The three areas of discipline are progressive. First educate, then warn, and then correct. Children don’t know what is best for them, but as a parent you do. Children must be taught what is acceptable and what is not. That is the education part of the training. Point out to them the advantages of accepting life’s responsibilities at an early age. Your goal is to make your children to be wise. Eventually they will make the right decisions without your instructions, but while growing up they need to be trained In right thinking.
            As the children grow older, the amount of responsibilities entrusted on them should be increased and the magnitude of the decisions they are expected to make should be enlarged. They should be shown how to benefit by their mistakes, and be brought to the realization that an occasional mistake is inevitable. But to repeat the same mistake is an evidence of immaturity and instability. Train your daughters to be good wives and mothers. Begin when they are young as they mature, give them one night a week to prepare the family’s meal. This will give them invaluable experience and self-assurance. Chances are that they will turn out to be good wives and mothers that know how to run a home.

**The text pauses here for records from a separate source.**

-- ==== Sys2Proof/Certificates/Slice0/Obligations.lean ====
section
/-! DEFINITION. The statements for the provers, in the order of OBLIGATIONS.json. -/

section
open Sys2Proof Sys2Proof.Machine

/-! ### Steps and commands -/

/-- A step takes the command at the front of the queue and runs it with the queue's rest; on an empty queue the part
idles. The queue is the model's own (log 15). -/
def Obligations.StepRunsTheFrontCommand : Prop :=
  (∀ (c : Instr) (rest : List Instr) (s : State),
    s.pending = c :: rest → step s = exec c { s with pending := rest }) ∧
  (∀ s : State, s.pending = [] → step s = .next s)

/-- Every command answers a next state, in every state (deduced: the spec names no event that stops the part, log 25; an
event that cannot take place as the state stands changes nothing, log 2), and leaves the commands that wait behind it,
which are the model's own queue (log 15). While a reset lasts the ports send and take nothing, no operation starts and no
tick comes, so every command but RESET and END_OF_RESET leaves the state as it was (section 9.2, log 14). -/
def Obligations.EveryCommandAnswersNext : Prop :=
  (∀ (c : Instr) (s : State), ∃ t, exec c s = .next t ∧ t.pending = s.pending) ∧
  (∀ (c : Instr) (s : State), s.resetHold ≠ none → isReset c = false → exec c s = .next s)

/-! ### Links -/

/-- FRAME_RECEIVED: a good frame is admitted below the window, or discarded with OVERRUN set at the window; with OVERRUN
set, a RESYNC below the window alone is admitted, with the value it met, and clears the flag (section 8.6). The frame
comes whole, or completes the one in reception (log 4). On an ASYNC port nothing else changes; on a selected CLOCKED port
with nothing to send the part sends fill meanwhile (section 8.3). What a CLOCKED port with frames to send exchanges for
the bytes of a frame is the matter of BytesMakeAFrame and ClockedByteIsExchanged. -/
def Obligations.GoodFrameMeetsTheWindow : Prop :=
  ∀ (s : State) (p : PortId) (body : List Byte) (order : EdgeOrder) (out : Port → Port),
    s.resetHold = none → 3 ≤ body.length → body.length ≤ 56 → frameFits body (portOf s p).receiver = true →
    ((portOf s p).mode = .async ∧ (portOf s p).session ≠ .linkDown ∧ out = (fun x => x) ∨
      (portOf s p).mode = .clocked ∧ (portOf s p).selected = true ∧ (portOf s p).tx = [] ∧
        (portOf s p).sending = none ∧ out = (fun x => { x with outByte := some 0xFF })) →
    ((portOf s p).overrun = false → outstanding s p < 4 →
      exec (.frameReceived p ⟨body, order⟩) s = .next (updPort p (fun x =>
        { out x with receiver := .hunting, rxBuffer := x.rxBuffer ++ [⟨body, false⟩] }) s)) ∧
    ((portOf s p).overrun = false → 4 ≤ outstanding s p →
      exec (.frameReceived p ⟨body, order⟩) s =
        .next (updPort p (fun x => { out x with receiver := .hunting, overrun := true }) s)) ∧
    ((portOf s p).overrun = true → byteAt body 0 = 0x28 → body.length = 3 → outstanding s p < 4 →
      exec (.frameReceived p ⟨body, order⟩) s = .next (updPort p (fun x =>
        { out x with receiver := .hunting, rxBuffer := x.rxBuffer ++ [⟨body, true⟩], overrun := false }) s)) ∧
    ((portOf s p).overrun = true → byteAt body 0 ≠ 0x28 ∨ body.length ≠ 3 ∨ 4 ≤ outstanding s p →
      exec (.frameReceived p ⟨body, order⟩) s = .next (updPort p (fun x => { out x with receiver := .hunting }) s))

/-- FRAME_ERROR, INTER_BYTE_GAP_TIMEOUT and DESELECTION: a failing frame is discarded, FRAME_ERR is set, and the
receiver hunts again, or skips the rest of the frame after a stop-bit error in it; a selected CLOCKED port with nothing
to send sends fill meanwhile. A deselection also ends the outgoing frame, which stays at the head, and one between frames
sets no flag (sections 8.3 and 8.5; log 4). -/
def Obligations.FrameFailureSetsFrameErr : Prop :=
  (∀ (s : State) (p : PortId) (f : FrameFailure) (out : Port → Port),
    s.resetHold = none → failureFits (portOf s p).mode f (portOf s p).receiver = true →
    ((portOf s p).mode = .async ∧ (portOf s p).session ≠ .linkDown ∧ out = (fun x => x) ∨
      (portOf s p).mode = .clocked ∧ (portOf s p).selected = true ∧ (portOf s p).tx = [] ∧
        (portOf s p).sending = none ∧ out = (fun x => { x with outByte := some 0xFF })) →
    exec (.frameError p f) s = .next (updPort p (fun x =>
      { out x with
        receiver := (match f with
          | .stopBit left => if left = 0 then Receiver.hunting else Receiver.skipping left
          | .badLength => Receiver.hunting
          | .lengthStopBit => Receiver.hunting
          | .crcMismatch _ => Receiver.hunting)
        frameErr := true }) s)) ∧
  (∀ (s : State) (p : PortId),
    s.resetHold = none → (portOf s p).session ≠ .linkDown → (portOf s p).mode = .async →
    (portOf s p).receiver ≠ .hunting →
    exec (.interByteGapTimeout p) s = .next (updPort p (fun x => { x with receiver := .hunting, frameErr := true }) s)) ∧
  (∀ (s : State) (p : PortId),
    s.resetHold = none → (portOf s p).mode = .clocked →
    exec (.deselection p) s = .next (updPort p (fun x =>
      { x with
        receiver := .hunting
        frameErr := x.frameErr || x.receiver != .hunting
        sending  := none
        outByte  := none
        selected := false }) s))

/-- CALIBRATION: on an ASYNC port in LINK_DOWN a low period of 8 µs to 834 µs (128 to 13344 periods of 62.5 ns) sets the
bit period, held in units of 1/128 µs (log 23), brings the link up and places LINKUP, whose frame starts at once; a
period outside the range is ignored (section 8.2). -/
def Obligations.CalibrationBringsTheLinkUp : Prop :=
  ∀ (s : State) (p : PortId) (low : Nat),
    s.resetHold = none → (portOf s p).mode = .async → (portOf s p).session = .linkDown → (portOf s p).tx = [] →
    (128 ≤ low → low ≤ 13344 →
      exec (.calibration p low) s = .next (updPort p (fun x =>
        { x with
          bitPeriod := some low
          session   := .linkUp
          tx        := [.notice (.linkup p s.partState) x.noticeGap]
          sending   := some 0
          noticeGap := false }) s)) ∧
    (low < 128 ∨ 13344 < low → exec (.calibration p low) s = .next s)

/-- ATTENTION on a port that is up, and not selected if it is CLOCKED, restarts its link: queues, partial frame, OVERRUN
and NOTICE_GAP go, FRAME_ERR and the epoch stay; an ASYNC port enters LINK_DOWN, a CLOCKED port LINK_UP with a LINKUP. Its
entries are freed but an ORPHAN, its session's claims, watches, marks and FLUSH record end, and its waiters leave the
waiting lists; no other port, and no other port's entry or waiter, changes. In LINK_DOWN, and on a CLOCKED port whose
SELn is active, it has no effect (section 8.4). -/
def Obligations.AttentionRestartsTheLink : Prop :=
  (∀ (s : State) (p : PortId), s.resetHold = none → (portOf s p).session ≠ .linkDown →
    ((portOf s p).mode = .clocked → (portOf s p).selected = false) →
    ∃ t, exec (.attention p) s = .next t ∧
      portOf t p = { portOf s p with
        session   := (match (portOf s p).mode with | .async => .linkDown | .clocked => .linkUp)
        bitPeriod := none
        receiver  := .hunting
        rxBuffer  := []
        tx        := (match (portOf s p).mode with
          | .async => [] | .clocked => [.notice (.linkup p s.partState) false])
        sending   := none
        outByte   := none
        selected  := false
        overrun   := false
        noticeGap := false
        flush     := if (portOf s p).session = .session then none else (portOf s p).flush
        held      := [] } ∧
      (∀ q, q ≠ p → portOf t q = portOf s q) ∧
      (∀ e ∈ t.table, e.port = p → e.state = .orphan) ∧
      (∀ e ∈ s.table, e.port = p → e.state = .orphan → e.current = false → e ∈ t.table) ∧
      (∀ e ∈ s.table, e.port = p → e.state = .fetching → e.current = true → (portOf s p).session = .session →
        { e with state := .orphan, current := false } ∈ t.table) ∧
      (∀ e : Entry, e.port ≠ p → (e ∈ t.table ↔ e ∈ s.table)) ∧
      ((portOf s p).session = .session →
        t.claims = s.claims.filter (fun c => c.2.holder != p) ∧ t.watches = s.watches.filter (fun w => w.port != p) ∧
        t.queue = s.queue.map (fun e => { e with marks := dropPort e.marks p }) ∧
        t.spaceWait = s.spaceWait.filter (fun id => !s.table.any (fun e => e.id == id && e.port == p && e.current)) ∧
        t.fetchWait = s.fetchWait.filter (fun id => !s.table.any (fun e => e.id == id && e.port == p && e.current)) ∧
        t.starvation = if t.fetchWait = [] then 0 else s.starvation) ∧
      ((portOf s p).session ≠ .session →
        t.claims = s.claims ∧ t.watches = s.watches ∧ t.queue = s.queue ∧ t.spaceWait = s.spaceWait ∧
        t.fetchWait = s.fetchWait ∧ t.starvation = s.starvation) ∧
      t = { s with
        ports      := t.ports
        table      := t.table
        claims     := t.claims
        watches    := t.watches
        queue      := t.queue
        spaceWait  := t.spaceWait
        fetchWait  := t.fetchWait
        starvation := t.starvation }) ∧
  (∀ (s : State) (p : PortId),
    (portOf s p).session = .linkDown ∨ (portOf s p).mode = .clocked ∧ (portOf s p).selected = true →
    exec (.attention p) s = .next s)

/-- FRAME_SENT: the head frame leaves the transmit queue; a notice frees a notice slot; a response frees a response
slot, which takes the oldest held response of the port and frees its entry (sections 4.5 and 8.7). The next head frame
starts, from its delimiter on a CLOCKED port, which otherwise goes on to fill (an ASYNC frame in progress counts no bytes
sent: log 11); nothing else of the port or the part changes. With no frame queued, on a port that is down or not
selected, and on a CLOCKED port whose receiver is in a frame, whose bytes carry the exchange there, it does not take
place (logs 2 and 4). -/
def Obligations.FrameSentFreesItsSlot : Prop :=
  (∀ (s : State) (p : PortId) (f : TxFrame) (rest : List TxFrame),
    s.resetHold = none → (portOf s p).tx = f :: rest →
    ((portOf s p).mode = .async ∧ (portOf s p).session ≠ .linkDown ∨
      (portOf s p).mode = .clocked ∧ (portOf s p).selected = true ∧ (portOf s p).receiver = .hunting) →
    ∃ t, exec (.frameSent p) s = .next t ∧
      (isResponse f = false ∨ (portOf s p).held = [] → (portOf t p).tx = rest ∧ t.table = s.table ∧
        (portOf t p).held = (portOf s p).held) ∧
      (∀ id ids e r, isResponse f = true → (portOf s p).held = id :: ids → entryOf s id = some e →
        e.response = some r →
        (portOf t p).tx = rest ++ [.response r] ∧ (portOf t p).held = ids ∧
          t.table = s.table.filter (fun d => d.id != id)) ∧
      portOf t p = { portOf s p with
        tx      := (portOf t p).tx
        held    := (portOf t p).held
        sending := if (portOf t p).tx = [] then none else some 0
        outByte := (match (portOf s p).mode with
          | .async => (portOf s p).outByte
          | .clocked => some (if (portOf t p).tx = [] then 0xFF else 0xD3)) } ∧
      (∀ q, q ≠ p → portOf t q = portOf s q) ∧
      t = { s with ports := t.ports, table := t.table }) ∧
  (∀ (s : State) (p : PortId),
    (portOf s p).tx = [] ∨ (portOf s p).mode = .async ∧ (portOf s p).session = .linkDown ∨
      (portOf s p).mode = .clocked ∧ ((portOf s p).selected = false ∨ (portOf s p).receiver ≠ .hunting) →
    exec (.frameSent p) s = .next s)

            Some children have been dominated by their parents to the point that they are so frail and do not have the energy and the drive to explore the outlets for their energy and therefore have been forced into a rigid regime. These children are being deprived of the very training that would give them the stability of character necessary to meet the problems of the future. Or the children may become conformists and accept the domination of their parents as being the best way out. With the conformist attitude they will be in a poor way to direct their lives once their parents’ influence is removed. For lack of other direction they will accept the decisions made for them by associates and would-be friends. They will be susceptible to following the crowd and their friends will have no trouble enlisting their support. Thus they will be tossed to and fro by the whims of others and driven from one mistake to another without the ability to square themselves with the demands of life.
            It is good for parents to treat their children as though they were a little older than they really are. This will please the children and stimulate them to cooperation and to the development of the more mature habits of conduct. When the children are given full recognition of their progress toward maturity, they feel freer to confide in their parents and thus give opportunity for their counsel.
            Parents should be extremely careful never to embarrass their children by repeating to someone else the things that they were told in confidence or the intimate questions that have been asked. It is also the parent’s duty, however, to help the children understand the difference between facts and fantasies.
            The parent’s example is unquestionably the greatest single influence in determining the children’s policies of living. When they observe that their parents unhesitatingly tell the truth, in spite of consequences, they will willingness adopt the same policy.
            When the rules have been laid down, stick to them. Be consistent, and punish when necessary. Be honest when you have made a mistake, apologize for it and expect them to do the same. Children and teenagers learn more by what you do, than what you say, so discard, ‘don’t do as I do; do as I say,’ policy.
            In order for parents to deal justly and successfully with their children, they must present a united front in matters pertaining to home policies and parent to children relationships. Even when one parent disagrees with the method used by the other, he should refrain from expressing his opinion until the two parents can be alone. In counseling together, they should agree upon a policy by which their children are to be reared. And in the development of such a policy they must be willing to give and take, realizing that if they take counter decisions their best efforts will only be defeated. A compromise, as long as it is within reason, is better than the unhappy results which are sure to follow the children’s knowledge that their parents are not in agreement.